● **Instructions for the task**
Your answer should be only the lines below from the one with "obtain ⟨ram', hm', same⟩" to the one with "obtain ⟨-, line⟩ := h", repeated exactly, ends included.

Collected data
◆ ◆ ◆

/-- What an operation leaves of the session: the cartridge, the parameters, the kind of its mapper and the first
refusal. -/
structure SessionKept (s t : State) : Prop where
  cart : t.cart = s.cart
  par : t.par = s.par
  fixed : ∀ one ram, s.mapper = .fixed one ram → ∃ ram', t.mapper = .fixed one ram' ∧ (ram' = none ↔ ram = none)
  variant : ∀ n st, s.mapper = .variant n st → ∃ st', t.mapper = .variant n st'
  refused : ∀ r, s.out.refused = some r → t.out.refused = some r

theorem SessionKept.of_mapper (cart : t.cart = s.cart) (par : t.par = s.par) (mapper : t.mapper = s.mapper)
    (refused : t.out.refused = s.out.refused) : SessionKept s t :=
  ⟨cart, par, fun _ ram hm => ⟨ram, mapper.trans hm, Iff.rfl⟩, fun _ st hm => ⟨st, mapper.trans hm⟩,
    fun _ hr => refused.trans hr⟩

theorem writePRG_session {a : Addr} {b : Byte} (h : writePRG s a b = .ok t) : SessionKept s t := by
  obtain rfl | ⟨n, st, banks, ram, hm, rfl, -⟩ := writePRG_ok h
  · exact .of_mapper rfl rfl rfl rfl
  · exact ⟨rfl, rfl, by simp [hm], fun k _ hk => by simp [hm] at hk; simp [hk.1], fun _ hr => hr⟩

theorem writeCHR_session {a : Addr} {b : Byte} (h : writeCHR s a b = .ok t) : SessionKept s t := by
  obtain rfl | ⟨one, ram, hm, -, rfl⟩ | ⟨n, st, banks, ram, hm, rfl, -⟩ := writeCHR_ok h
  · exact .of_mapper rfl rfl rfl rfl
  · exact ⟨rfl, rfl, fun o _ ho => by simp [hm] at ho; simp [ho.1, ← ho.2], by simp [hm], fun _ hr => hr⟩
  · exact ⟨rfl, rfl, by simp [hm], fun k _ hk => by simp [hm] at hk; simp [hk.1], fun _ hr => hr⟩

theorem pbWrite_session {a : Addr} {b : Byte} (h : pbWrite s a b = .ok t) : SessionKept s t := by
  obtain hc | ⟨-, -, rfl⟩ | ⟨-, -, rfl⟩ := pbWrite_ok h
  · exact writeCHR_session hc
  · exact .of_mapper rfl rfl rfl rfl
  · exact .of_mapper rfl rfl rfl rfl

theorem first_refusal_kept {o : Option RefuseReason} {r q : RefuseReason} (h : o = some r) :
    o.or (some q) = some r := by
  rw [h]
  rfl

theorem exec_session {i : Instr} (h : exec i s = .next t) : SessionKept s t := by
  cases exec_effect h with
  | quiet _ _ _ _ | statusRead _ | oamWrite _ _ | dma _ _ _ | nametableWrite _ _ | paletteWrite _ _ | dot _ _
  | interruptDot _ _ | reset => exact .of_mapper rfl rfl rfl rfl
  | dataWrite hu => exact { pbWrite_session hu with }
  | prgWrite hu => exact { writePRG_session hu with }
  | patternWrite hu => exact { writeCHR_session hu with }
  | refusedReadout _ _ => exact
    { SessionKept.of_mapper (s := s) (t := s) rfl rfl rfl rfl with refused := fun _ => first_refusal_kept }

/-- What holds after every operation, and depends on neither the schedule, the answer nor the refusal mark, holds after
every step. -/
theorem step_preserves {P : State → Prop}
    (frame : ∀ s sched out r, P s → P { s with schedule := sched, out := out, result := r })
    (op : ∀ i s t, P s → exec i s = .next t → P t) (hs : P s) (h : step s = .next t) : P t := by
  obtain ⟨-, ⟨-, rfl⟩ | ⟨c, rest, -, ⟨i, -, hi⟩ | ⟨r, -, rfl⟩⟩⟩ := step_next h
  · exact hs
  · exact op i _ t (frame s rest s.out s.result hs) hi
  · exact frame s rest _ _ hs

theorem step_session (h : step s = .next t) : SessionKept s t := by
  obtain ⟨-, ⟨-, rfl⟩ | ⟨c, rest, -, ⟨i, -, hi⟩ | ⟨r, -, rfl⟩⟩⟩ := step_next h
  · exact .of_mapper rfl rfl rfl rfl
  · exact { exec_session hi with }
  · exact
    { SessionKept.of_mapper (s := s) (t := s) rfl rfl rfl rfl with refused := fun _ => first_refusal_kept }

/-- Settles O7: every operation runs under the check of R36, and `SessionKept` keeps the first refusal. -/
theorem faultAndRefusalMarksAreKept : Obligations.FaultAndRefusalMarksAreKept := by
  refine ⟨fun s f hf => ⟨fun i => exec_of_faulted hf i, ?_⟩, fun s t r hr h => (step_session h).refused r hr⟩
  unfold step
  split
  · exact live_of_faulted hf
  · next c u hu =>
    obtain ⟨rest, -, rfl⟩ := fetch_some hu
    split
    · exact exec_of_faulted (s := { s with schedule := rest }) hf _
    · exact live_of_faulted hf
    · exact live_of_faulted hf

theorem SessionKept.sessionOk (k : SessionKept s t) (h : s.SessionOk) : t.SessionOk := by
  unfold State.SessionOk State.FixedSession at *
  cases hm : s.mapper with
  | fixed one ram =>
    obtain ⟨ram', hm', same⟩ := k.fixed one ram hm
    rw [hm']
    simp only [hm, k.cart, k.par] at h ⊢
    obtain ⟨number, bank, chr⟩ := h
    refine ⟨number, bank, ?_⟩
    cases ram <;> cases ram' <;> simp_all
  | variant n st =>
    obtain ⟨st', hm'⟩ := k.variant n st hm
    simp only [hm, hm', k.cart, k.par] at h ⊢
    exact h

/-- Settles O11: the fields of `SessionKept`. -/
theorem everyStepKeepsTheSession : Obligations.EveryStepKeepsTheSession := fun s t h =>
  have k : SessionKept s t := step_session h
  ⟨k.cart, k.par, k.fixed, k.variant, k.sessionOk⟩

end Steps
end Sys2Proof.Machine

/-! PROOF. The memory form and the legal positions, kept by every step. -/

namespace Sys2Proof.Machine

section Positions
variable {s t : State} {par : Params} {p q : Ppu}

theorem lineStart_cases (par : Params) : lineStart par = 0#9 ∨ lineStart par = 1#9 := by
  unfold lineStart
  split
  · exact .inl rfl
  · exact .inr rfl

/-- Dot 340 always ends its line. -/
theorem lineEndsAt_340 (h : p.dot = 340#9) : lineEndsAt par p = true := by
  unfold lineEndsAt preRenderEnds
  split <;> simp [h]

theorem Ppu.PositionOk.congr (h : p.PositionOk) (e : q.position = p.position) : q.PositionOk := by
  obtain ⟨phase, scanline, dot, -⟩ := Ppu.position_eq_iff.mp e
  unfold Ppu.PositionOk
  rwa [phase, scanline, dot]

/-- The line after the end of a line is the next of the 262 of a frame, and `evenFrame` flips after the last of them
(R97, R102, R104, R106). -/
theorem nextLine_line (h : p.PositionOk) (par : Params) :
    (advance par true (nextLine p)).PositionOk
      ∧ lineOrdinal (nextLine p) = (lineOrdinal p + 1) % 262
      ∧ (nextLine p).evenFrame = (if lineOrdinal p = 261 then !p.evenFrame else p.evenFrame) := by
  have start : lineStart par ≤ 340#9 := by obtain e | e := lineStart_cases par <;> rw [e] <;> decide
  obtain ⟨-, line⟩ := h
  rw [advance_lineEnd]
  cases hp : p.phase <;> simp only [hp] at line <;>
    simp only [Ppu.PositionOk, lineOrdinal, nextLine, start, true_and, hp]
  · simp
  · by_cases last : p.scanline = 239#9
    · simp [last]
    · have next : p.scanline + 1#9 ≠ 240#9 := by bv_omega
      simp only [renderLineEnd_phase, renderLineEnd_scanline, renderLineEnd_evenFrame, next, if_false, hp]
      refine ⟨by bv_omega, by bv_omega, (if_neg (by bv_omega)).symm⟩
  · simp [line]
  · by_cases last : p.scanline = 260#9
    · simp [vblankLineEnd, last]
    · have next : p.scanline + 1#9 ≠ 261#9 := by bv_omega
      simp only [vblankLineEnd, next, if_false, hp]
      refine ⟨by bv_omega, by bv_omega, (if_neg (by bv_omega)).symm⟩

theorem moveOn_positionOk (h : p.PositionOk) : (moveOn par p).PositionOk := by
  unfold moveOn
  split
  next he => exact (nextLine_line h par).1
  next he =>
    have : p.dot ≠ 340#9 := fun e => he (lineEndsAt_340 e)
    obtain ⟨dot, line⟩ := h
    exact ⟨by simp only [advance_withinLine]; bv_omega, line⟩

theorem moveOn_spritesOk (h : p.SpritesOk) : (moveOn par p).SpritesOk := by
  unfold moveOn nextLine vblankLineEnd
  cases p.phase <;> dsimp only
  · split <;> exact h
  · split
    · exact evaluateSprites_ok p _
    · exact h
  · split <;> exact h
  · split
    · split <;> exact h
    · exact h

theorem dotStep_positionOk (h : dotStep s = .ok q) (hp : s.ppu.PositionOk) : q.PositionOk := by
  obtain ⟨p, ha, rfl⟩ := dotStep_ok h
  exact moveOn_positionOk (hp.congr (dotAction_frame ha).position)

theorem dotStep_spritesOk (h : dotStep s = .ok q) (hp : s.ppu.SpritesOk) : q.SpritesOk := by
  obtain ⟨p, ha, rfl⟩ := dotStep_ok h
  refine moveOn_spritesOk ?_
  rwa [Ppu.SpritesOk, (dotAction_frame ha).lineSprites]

◆ ◆ ◆

● **Response area**
    obtain ⟨ram', hm', same⟩ := k.fixed one ram hm
    rw [hm']
    simp only [hm, k.cart, k.par] at h ⊢
    obtain ⟨number, bank, chr⟩ := h
    refine ⟨number, bank, ?_⟩
    cases ram <;> cases ram' <;> simp_all
  | variant n st =>
    obtain ⟨st', hm'⟩ := k.variant n st hm
    simp only [hm, hm', k.cart, k.par] at h ⊢
    exact h

/-- Settles O11: the fields of `SessionKept`. -/
theorem everyStepKeepsTheSession : Obligations.EveryStepKeepsTheSession := fun s t h =>
  have k : SessionKept s t := step_session h
  ⟨k.cart, k.par, k.fixed, k.variant, k.sessionOk⟩

end Steps
end Sys2Proof.Machine

/-! PROOF. The memory form and the legal positions, kept by every step. -/

namespace Sys2Proof.Machine

section Positions
variable {s t : State} {par : Params} {p q : Ppu}

theorem lineStart_cases (par : Params) : lineStart par = 0#9 ∨ lineStart par = 1#9 := by
  unfold lineStart
  split
  · exact .inl rfl
  · exact .inr rfl

/-- Dot 340 always ends its line. -/
theorem lineEndsAt_340 (h : p.dot = 340#9) : lineEndsAt par p = true := by
  unfold lineEndsAt preRenderEnds
  split <;> simp [h]

theorem Ppu.PositionOk.congr (h : p.PositionOk) (e : q.position = p.position) : q.PositionOk := by
  obtain ⟨phase, scanline, dot, -⟩ := Ppu.position_eq_iff.mp e
  unfold Ppu.PositionOk
  rwa [phase, scanline, dot]

/-- The line after the end of a line is the next of the 262 of a frame, and `evenFrame` flips after the last of them
(R97, R102, R104, R106). -/
theorem nextLine_line (h : p.PositionOk) (par : Params) :
    (advance par true (nextLine p)).PositionOk
      ∧ lineOrdinal (nextLine p) = (lineOrdinal p + 1) % 262
      ∧ (nextLine p).evenFrame = (if lineOrdinal p = 261 then !p.evenFrame else p.evenFrame) := by
  have start : lineStart par ≤ 340#9 := by obtain e | e := lineStart_cases par <;> rw [e] <;> decide
  obtain ⟨-, line⟩ := h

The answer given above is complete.